Although Sugiura was influenced by artists like Robert Rauschenberg and Warhol, who silk-screened photographs they lifted from the media onto their painted canvases, her intentions were different. “She’s not about what the photographs are signifying in the culture,” said Erin O’Toole, head of photography at SFMOMA, who organized the show and edited the catalog. “For her, the photographs are personal. They are places she went.”
Before she left Japan, Sugiura was training to be a scientist “Because I am a female, I would never get a good job in science,” she decided. At the Art Institute school, her scientific curiosity motivated her to experiment freely in the color photography lab — diluting the chemicals, dipping the print in bleach, superimposing multiple exposures. “I did everything I could think of,” she said.
Inspired by the distorted black-and-white photographs of nudes that Bill Brandt produced with a fish-eye lens in the 1950s, she made her own versions, but in striking color combinations, such as apricot and lilac. She called the series “Cko,” her abbreviation of the Japanese word “kodoku,” which means solitude or loneliness.

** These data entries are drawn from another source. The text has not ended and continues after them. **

-- ==== Sys2Proof/Machine/Dispatch.lean ====
section
/-! DEFINITION. One arm per operation of opcode_table.json. -/

namespace Sys2Proof.Machine

def exec (i : Instr) (s : State) : Host.Outcome State Fault Refusal :=
  match i with
  | .idle => Sys2Proof.Machine.execIdle s
  | .tick => Sys2Proof.Machine.execTick s
  | .meas => Sys2Proof.Machine.execMeas s
  | .rdraw => Sys2Proof.Machine.execRdraw s
  | .take => Sys2Proof.Machine.execTake s
  | .reset => Sys2Proof.Machine.execReset s
  | .r2v => Sys2Proof.Machine.execR2v s
  | .updb => Sys2Proof.Machine.execUpdb s
  | .v2d => Sys2Proof.Machine.execV2d s
  | .wrraw => Sys2Proof.Machine.execWrraw s
  | .adcSel => Sys2Proof.Machine.execAdcSel s
  | .adcStart => Sys2Proof.Machine.execAdcStart s
  | .adcPoll => Sys2Proof.Machine.execAdcPoll s
  | .adcRead => Sys2Proof.Machine.execAdcRead s
  | .ledClr => Sys2Proof.Machine.execLedClr s
  | .ledSet => Sys2Proof.Machine.execLedSet s

end Sys2Proof.Machine
end

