-- ==== Sys2Proof/Machine/Run.lean ====
section
/-! DEFINITION. Runs, finite and infinite (00_scope R13). State is plain data, so it holds a finite schedule; the environment
of an infinite run stands beside it, one presentation for each step number. -/

namespace Sys2Proof.Machine

/-- What an environment presents, step by step, without end (R8, R13, R14). Log 6. -/
abbrev Environment := Nat → Presentation

/-- The state under another schedule. -/
def State.withProgram (q : List Presentation) (s : State) : State := { s with program := q }

/-- One step in which the environment presents `p`, whatever the schedule held in the state; that schedule stays. -/
def stepUnder (p : Presentation) (s : State) : Result := step (s.withProgram (p :: s.program))

/-- What `n` steps under an environment answer. -/
def stepsUnder (env : Environment) (s : State) : Nat → Result
  | 0 => .next s
  | n + 1 => andThen (stepsUnder env s n) (stepUnder (env n))

/-- R13: a run of length `len`, infinite for `⊤`: operations on the `op` input (R103), the first of them `RESET` (R42), each a
step of the block from one state to the next. Its states before step `0`, `1`, ... are `σ 0`, `σ 1`, ... -/
structure IsRun (len : ℕ∞) (env : Environment) (σ : Nat → State) : Prop where
  opInput : ∀ k : Nat, k < len → (env k).via = .opInput
  first : 0 < len → (env 0).word = encode .reset
  steps : ∀ k : Nat, k < len → stepUnder (env k) (σ k) = .next (σ (k + 1))

/-- R13, R258: the fairness of the environment, the tick source keeps issuing `TICK`. -/
def Environment.Fair (env : Environment) : Prop := ∀ n : Nat, ∃ k, n ≤ k ∧ (env k).word = encode .tick

/-- No `RESET` is presented from step `n` on. -/
def Environment.NoResetFrom (env : Environment) (n : Nat) : Prop := ∀ k, n ≤ k → (env k).word ≠ encode .reset

/-- Step `k` of a run triggers the ADC: it emits an `ADC.START` (R126). -/
def SamplesAt (σ : Nat → State) (k : Nat) : Prop :=
  ∃ es, (σ (k + 1)).out = (σ k).out ++ es ∧ PortEvent.adcStart ∈ es

end Sys2Proof.Machine
end

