/-- R126, R127: what the ticks of a cycle, up to the `n`-th, have emitted and stored. `ADC.START` comes with tick `S + 1`
and with no other; `WRRAW` in that tick exactly when its outcome is `Done`; `LED.SET` in ticks `1 .. S`; `LED.CLR` in tick
`S + M`; and the LED is on after each of the ticks `1 .. S + M - 1`, off after the others. -/
def Obligations.CycleTriggersOnceAndPulsesTheLed : Prop :=
  ∀ (s : State) (ps rest : List Presentation), s.started = true → s.halted = false → Memory.wf s.rawbuf = true →
    1 ≤ s.cfg.settleTicks.toNat → 1 ≤ s.cfg.sampleTicks.toNat → 1 ≤ s.cfg.offTicks.toNat →
    s.phase = .ledOnSettle → s.ticksInPhase = 0 →
    s.program = ps ++ rest → (∀ p ∈ ps, IsTick s.cfg p) → ps.length ≤ s.cfg.cycleTicks →
    ∃ t es, stepN ps.length s = .next t ∧ t.out = s.out ++ es ∧
      es.count .adcStart = (if s.cfg.settleTicks.toNat + 1 ≤ ps.length then 1 else 0) ∧
      es.count .ledSet = min ps.length s.cfg.settleTicks.toNat ∧
      es.count .ledClr = (if s.cfg.settleTicks.toNat + s.cfg.sampleTicks.toNat ≤ ps.length then 1 else 0) ∧
      (1 ≤ ps.length →
        t.ledOn = decide (ps.length < s.cfg.settleTicks.toNat + s.cfg.sampleTicks.toNat)) ∧
      match ps[s.cfg.settleTicks.toNat]? with
      | none => memRead t = memRead s ∧ es.countP PortEvent.isRead = 0
      | some p =>
        memRead t = (if p.pins.isDone then p.pins.adcResult else memRead s) ∧
        es.countP PortEvent.isRead = (if p.pins.isDone then 1 else 0)

/-- R69's ground: whatever the cursor, as many consecutive ticks as a cycle has return to it, and exactly one of them
triggers the ADC; so a raw code is never older than one cycle while every outcome is `Done`. -/
def Obligations.AnyCycleOfTicksSamplesOnce : Prop :=
  ∀ (s : State) (ps rest : List Presentation), Inv s → s.started = true → s.halted = false →
    s.program = ps ++ rest → (∀ p ∈ ps, IsTick s.cfg p) → ps.length = s.cfg.cycleTicks →
    ∃ t es, stepN ps.length s = .next t ∧ t.phase = s.phase ∧ t.ticksInPhase = s.ticksInPhase ∧
      t.out = s.out ++ es ∧ es.count .adcStart = 1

She became a little less isolated after moving to New York in 1967 upon graduation. In an apartment on the Upper West Side, she embarked on a new body of work. After applying a photographic emulsion onto canvases as large as 6 by 8 feet, she placed a mirror at a 45-degree angle to her enlarger to print a gigantic photographic image. In the bathtub, she washed the canvas prints so painstakingly that they still look pristine.
These led to her large-scale prints of close-up studies of bark, rock, flowers and sand, which celebrate form over content. Textural and abstract, they are in the tradition of Man Ray’s long-exposure photograph of the dust forming on the “Large Glass” artwork of his friend Marcel Duchamp, which was published in a Surrealist magazine as a view from an airplane. Sugiura’s scale adds further disorientation. These “photocanvases” bear an affinity to the large “infinity net” paintings of Yayoi Kusama, another Japanese immigrant artist in New York.

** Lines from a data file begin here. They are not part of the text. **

/-! ### `setCursor` -/

@[simp] theorem setCursor_phase (p : Phase) (c : Count) (s : State) : (setCursor p c s).phase = p := rfl
@[simp] theorem setCursor_ticksInPhase (p : Phase) (c : Count) (s : State) : (setCursor p c s).ticksInPhase = c := rfl
@[simp] theorem setCursor_ledOn (p : Phase) (c : Count) (s : State) : (setCursor p c s).ledOn = s.ledOn := rfl
@[simp] theorem setCursor_rawbuf (p : Phase) (c : Count) (s : State) : (setCursor p c s).rawbuf = s.rawbuf := rfl
@[simp] theorem setCursor_baseline (p : Phase) (c : Count) (s : State) : (setCursor p c s).baseline = s.baseline := rfl
@[simp] theorem setCursor_measRaw (p : Phase) (c : Count) (s : State) : (setCursor p c s).measRaw = s.measRaw := rfl
@[simp] theorem setCursor_measVoltage (p : Phase) (c : Count) (s : State) : (setCursor p c s).measVoltage = s.measVoltage := rfl
@[simp] theorem setCursor_measDensity (p : Phase) (c : Count) (s : State) : (setCursor p c s).measDensity = s.measDensity := rfl
@[simp] theorem setCursor_measSeq (p : Phase) (c : Count) (s : State) : (setCursor p c s).measSeq = s.measSeq := rfl
@[simp] theorem setCursor_ready (p : Phase) (c : Count) (s : State) : (setCursor p c s).ready = s.ready := rfl
@[simp] theorem setCursor_halted (p : Phase) (c : Count) (s : State) : (setCursor p c s).halted = s.halted := rfl
@[simp] theorem setCursor_cfgErr (p : Phase) (c : Count) (s : State) : (setCursor p c s).cfgErr = s.cfgErr := rfl
@[simp] theorem setCursor_cfg (p : Phase) (c : Count) (s : State) : (setCursor p c s).cfg = s.cfg := rfl
@[simp] theorem setCursor_adc (p : Phase) (c : Count) (s : State) : (setCursor p c s).adc = s.adc := rfl
@[simp] theorem setCursor_lat (p : Phase) (c : Count) (s : State) : (setCursor p c s).lat = s.lat := rfl
@[simp] theorem setCursor_out (p : Phase) (c : Count) (s : State) : (setCursor p c s).out = s.out := rfl
@[simp] theorem setCursor_started (p : Phase) (c : Count) (s : State) : (setCursor p c s).started = s.started := rfl
@[simp] theorem setCursor_pins (p : Phase) (c : Count) (s : State) : (setCursor p c s).pins = s.pins := rfl
@[simp] theorem setCursor_program (p : Phase) (c : Count) (s : State) : (setCursor p c s).program = s.program := rfl

/-! ### `memWrite` -/

@[simp] theorem memWrite_phase (v : RawCode) (s : State) : (memWrite v s).phase = s.phase := rfl
@[simp] theorem memWrite_ticksInPhase (v : RawCode) (s : State) : (memWrite v s).ticksInPhase = s.ticksInPhase := rfl
@[simp] theorem memWrite_ledOn (v : RawCode) (s : State) : (memWrite v s).ledOn = s.ledOn := rfl
@[simp] theorem memWrite_rawbuf (v : RawCode) (s : State) : (memWrite v s).rawbuf = Memory.write s.rawbuf 0 v := rfl
@[simp] theorem memWrite_baseline (v : RawCode) (s : State) : (memWrite v s).baseline = s.baseline := rfl
@[simp] theorem memWrite_measRaw (v : RawCode) (s : State) : (memWrite v s).measRaw = s.measRaw := rfl
@[simp] theorem memWrite_measVoltage (v : RawCode) (s : State) : (memWrite v s).measVoltage = s.measVoltage := rfl
@[simp] theorem memWrite_measDensity (v : RawCode) (s : State) : (memWrite v s).measDensity = s.measDensity := rfl
@[simp] theorem memWrite_measSeq (v : RawCode) (s : State) : (memWrite v s).measSeq = s.measSeq := rfl
@[simp] theorem memWrite_ready (v : RawCode) (s : State) : (memWrite v s).ready = s.ready := rfl
@[simp] theorem memWrite_halted (v : RawCode) (s : State) : (memWrite v s).halted = s.halted := rfl
@[simp] theorem memWrite_cfgErr (v : RawCode) (s : State) : (memWrite v s).cfgErr = s.cfgErr := rfl
@[simp] theorem memWrite_cfg (v : RawCode) (s : State) : (memWrite v s).cfg = s.cfg := rfl
@[simp] theorem memWrite_adc (v : RawCode) (s : State) : (memWrite v s).adc = s.adc := rfl
@[simp] theorem memWrite_lat (v : RawCode) (s : State) : (memWrite v s).lat = s.lat := rfl
@[simp] theorem memWrite_out (v : RawCode) (s : State) : (memWrite v s).out = s.out := rfl
@[simp] theorem memWrite_started (v : RawCode) (s : State) : (memWrite v s).started = s.started := rfl
@[simp] theorem memWrite_pins (v : RawCode) (s : State) : (memWrite v s).pins = s.pins := rfl
@[simp] theorem memWrite_program (v : RawCode) (s : State) : (memWrite v s).program = s.program := rfl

In 1973, Sugiura moved into the 2,400-square-foot loft in Chinatown that she still occupies. Taking up painting to cope with an artistic block, she began combining paintings and photographs. That was the start of her “photopaintings,” in which she juxtaposed her photographs of urban scenes with monochrome paintings.
“Lots of things I take in New York City are generic landscapes,” she said. Then she decides what color paintings to place alongside the black-and-white pictures. There isn’t always a logical connection. “Sometimes it is totally irrational, but that is OK, because art is irrational,” she continued. Occasionally the fusion creates a palpable spark, as in “Christie Street,” 1976, where a photograph of the checkerboard windows of a downtown New York office building (on a misspelled street) is positioned alongside a painting of horizontal stripes, and the joined geometries sing.

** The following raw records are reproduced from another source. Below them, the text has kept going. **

/-- The operations of a run, as a schedule before any other, take the machine to the same state (log 6). -/
theorem stepN_eq (h : IsRun m env σ) (rest : List Presentation) :
    stepN m ((σ 0).withProgram ((List.range m).map env ++ rest)) = .next ((σ m).withProgram rest) := by
  induction m generalizing rest with
  | zero => rfl
  | succ m ih =>
    have hstep : stepUnder (env m) (σ m) = .next (σ (m + 1)) := h.steps m (Nat.cast_lt.mpr m.lt_succ_self)
    have hsched : (List.range (m + 1)).map env ++ rest = (List.range m).map env ++ env m :: rest := by
      simp [List.range_succ]
    rw [hsched, stepN_succ_last, ih (h.of_le (Nat.cast_le.mpr m.le_succ)), andThen_next, step_withProgram_cons, hstep,
      withSchedule_next]

/-- The first step of a run is a `RESET`, and establishes both invariants. -/
theorem inv_one (h : IsRun len env σ) (hm : Memory.wf (σ 0).rawbuf = true) (hlen : 1 ≤ len) :
    Inv (σ 1) ∧ LedInv (σ 1) := by
  have h0 : ((0 : Nat) : ℕ∞) < len := Order.one_le_iff_pos.mp hlen
  obtain ⟨i, hacc, ht⟩ := stepUnder_eq_next (h.steps 0 h0)
  obtain rfl := accept_encode (h.first h0) hacc
  exact ⟨inv_of_reset (by exact hm) ht, ledInv_of_reset ht⟩

/-- After its first operation a run has started, and both invariants hold at every step. -/
theorem inv (h : IsRun len env σ) (hm : Memory.wf (σ 0).rawbuf = true) (h1 : 1 ≤ m) (hlen : (m : ℕ∞) ≤ len) :
    (σ m).started = true ∧ Inv (σ m) ∧ LedInv (σ m) := by
  have hstep {k : Nat} (hk : k < m) : stepUnder (env k) (σ k) = .next (σ (k + 1)) :=
    h.steps k ((Nat.cast_lt.mpr hk).trans_le hlen)
  have hboth : ∀ k, 1 ≤ k → k ≤ m → Inv (σ k) ∧ LedInv (σ k) := by
    intro k hk
    induction k, hk using Nat.le_induction with
    | base => exact fun hk => h.inv_one hm ((Nat.cast_le.mpr hk).trans hlen)
    | succ k _ ih =>
      intro hk
      obtain ⟨hinv, hled⟩ := ih (by omega)
      have hvia := h.opInput k ((Nat.cast_lt.mpr hk).trans_le hlen)
      exact ⟨hinv.stepUnder (hstep hk), hled.stepUnder hinv hvia (hstep hk)⟩
  obtain ⟨k, rfl⟩ := Nat.exists_eq_add_of_le' h1
  exact ⟨stepUnder_started (hstep k.lt_succ_self), hboth _ h1 le_rfl⟩

end IsRun

/-- Settles O60: by induction on the number of steps, the last one split off; a `RESET` establishes the invariants and
every step keeps them. -/
theorem everyPrefixOfARunIsARun : Obligations.EveryPrefixOfARunIsARun := by
  intro len env σ m hrun hmem hm
  have hfirst := hrun.of_le hm
  exact ⟨hfirst, hfirst.stepN_eq, fun h1 => hrun.inv hmem h1 hm⟩

/-! ### Every endless environment has an endless run -/

/-- With the ADC in its contract an external operation on the `op` input takes a step, once a run has started or as the
`RESET` that starts it (R14, R227). -/
theorem stepUnder_completes {p : Presentation} {s : State} {i : Instr} (hv : p.via = .opInput)
    (hdec : decode p.word = .ok i) (hext : i.isExternal = true) (hs : s.started = true ∨ i = .reset)
    (hc : i = .tick → AdcInContract s.cfg p.pins) : ∃ t, stepUnder p s = .next t := by
  have hacc : accept s.started p = .ok i := accept_eq_ok.mpr ⟨hdec, by rw [hv]; exact hext, hs⟩
  rw [stepUnder_of_accept hacc]
  exact exec_external_completes hext hc

/-- Settles O58: each of the environment's operations completes, so the states that its first `k` steps reach are a run. -/
theorem everyEnvironmentHasAnEndlessRun : Obligations.EveryEnvironmentHasAnEndlessRun := by
  intro env s hext hfirst hadc
  have hreach : ∀ k, ∃ t, stepsUnder env s k = .next t ∧ (1 ≤ k → t.started = true) := by
    intro k
    induction k with
    | zero => exact ⟨s, rfl, fun h => absurd h (by decide)⟩
    | succ k ih =>
      obtain ⟨t, ht, hstart⟩ := ih
      obtain ⟨hvia, i, hdec, hi⟩ := hext k
      have hfirst : k = 0 → i = .reset := by
        rintro rfl
        rw [hfirst, decode_encode] at hdec
        exact (Except.ok.inj hdec).symm
      obtain ⟨u, hu⟩ : ∃ u, stepUnder (env k) t = .next u := by
        refine stepUnder_completes hvia hdec hi ?_ fun htick => hadc k t ?_ ht
        · rcases Nat.eq_zero_or_pos k with hk | hk
          · exact .inr (hfirst hk)
          · exact .inl (hstart hk)
        · refine Nat.one_le_iff_ne_zero.mpr fun hk => ?_
          rw [hfirst hk] at htick
          cases htick
      exact ⟨u, by rw [stepsUnder, ht, andThen_next, hu], fun _ => stepUnder_started hu⟩
  choose σ hσ _ using hreach
  have hstep (k : Nat) : stepUnder (env k) (σ k) = .next (σ (k + 1)) := by
    have h := hσ (k + 1)
    rwa [stepsUnder, hσ k, andThen_next] at h
  exact ⟨σ, (Host.Outcome.next.inj (hσ 0)).symm, fun k _ => (hext k).1, fun _ => hfirst, fun k _ => hstep k⟩

/-! ### Under a fair tick source the block samples again and again -/

/-- The ticks before the next sampling tick, at a state. -/
def State.distance (s : State) : Nat := ticksToSample s.cfg s.phase s.ticksInPhase

/-- A measure that each of infinitely many events lowers unless it is 0, and that nothing else changes, is 0 at one of the
events from any point on. -/
theorem exists_event_at_zero {f : Nat → Nat} {event : Nat → Prop} {m : Nat} (hinf : ∀ j, ∃ k, j ≤ k ∧ event k)
    (hle : ∀ k, m ≤ k → ¬ event k → f (k + 1) = f k) (hlt : ∀ k, m ≤ k → event k → f k ≠ 0 → f (k + 1) < f k) :
    ∃ k, m ≤ k ∧ event k ∧ f k = 0 := by
  by_contra hnone
  have hpos (k : Nat) (hk : m ≤ k) (he : event k) : f k ≠ 0 := fun h0 => hnone ⟨k, hk, he, h0⟩
  have hanti {j k : Nat} (hj : m ≤ j) (hjk : j ≤ k) : f k ≤ f j := by
    induction k, hjk using Nat.le_induction with
    | base => exact le_rfl
    | succ k hjk ih =>
      by_cases he : event k
      · exact (hlt k (hj.trans hjk) he (hpos k (hj.trans hjk) he)).le.trans ih
      · exact (hle k (hj.trans hjk) he).le.trans ih
  have hdrop (v : Nat) : ∃ j, m ≤ j ∧ f j + v ≤ f m := by
    induction v with
    | zero => exact ⟨m, le_rfl, le_rfl⟩
    | succ v ih =>
      obtain ⟨j, hj, hv⟩ := ih
      obtain ⟨k, hjk, he⟩ := hinf j
      have hk := hj.trans hjk
      have h1 := hanti hj hjk
      have h2 := hlt k hk he (hpos k hk he)
      exact ⟨k + 1, hk.trans k.le_succ, by omega⟩
  obtain ⟨j, -, hj⟩ := hdrop (f m + 1)
  omega

/-- A running `TICK` that does not sample comes one nearer to the next that does. -/
theorem distance_execTick {s t : State} (h : RunningInv s) (hz : s.distance ≠ 0) (ht : execTick s = .next t) :
    t.distance < s.distance := by
  obtain ⟨hcfg, -, -, hcur⟩ := execTick_frame ht
  have hcount : ticksToSample s.cfg t.phase t.ticksInPhase + 1 = s.distance := by
    have := ticksToSample_nextCursor h.cursor hz
    rwa [← hcur h.running] at this
  rw [State.distance, hcfg]
  omega

/-- R123, R126: a sampling tick triggers the ADC, and stores its answer where it is done. -/
theorem execTick_samples {s t : State} (h : RunningInv s) (hz : s.distance = 0) (ht : execTick s = .next t) :
    (∃ es, t.out = s.out ++ es ∧ PortEvent.adcStart ∈ es) ∧ (s.pins.isDone = true → memRead t = s.pins.adcResult) := by
  obtain ⟨hphase, hticks⟩ := cursor_of_ticksToSample_eq_zero h.cursor hz
  rw [execTick_sampling h.running hphase hticks] at ht
  obtain ⟨u, hu, ht⟩ := andThen_eq_next ht
  obtain rfl := Host.Outcome.next.inj ht
  obtain ⟨⟨es, hout, hmem⟩, hdone⟩ := adcSample_triggers h.memory hu
  refine ⟨⟨es ++ _, by rw [sampleTickEnd_out, hout, List.append_assoc], List.mem_append_left _ hmem⟩, fun hd => ?_⟩
  rw [memRead, sampleTickEnd_rawbuf]
  exact hdone hd

/-- What a step of an environment that presents `TICK` executes. -/
theorem execTick_of_stepUnder {p : Presentation} {s t : State} (hw : p.word = encode .tick)
    (h : stepUnder p s = .next t) : execTick { s with pins := p.pins } = .next t := by
  obtain ⟨i, hacc, ht⟩ := stepUnder_eq_next h
  obtain rfl := accept_encode hw hacc
  exact ht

With plucky resourcefulness, Sugiura has turned setbacks into advances. Hospitalized in 1990 for a collapsed lung, she was subjected to an X-ray every four hours while doctors monitored whether the rupture was closing. Over a three-week stay, a pile of X-rays accumulated. “I said, ‘I want them,’” Sugiura recalled. From 1992 to 2021, she arranged the films into Surrealist groupings — some skeletal, others insect-like or spiderwebby — and added monochrome panels. “X-ray is death or disease, and the color is life or hoping for life, so they are together,” she explained.
Sugiura was ahead of her time in overstepping the boundaries that divide different art forms. “I want to make something more complex than photography,” she said. As O’Toole, the curator, observes, “The themes persist but the form changes.” A restless reinvention is the constant. She is still figuring out what it means to be an artist.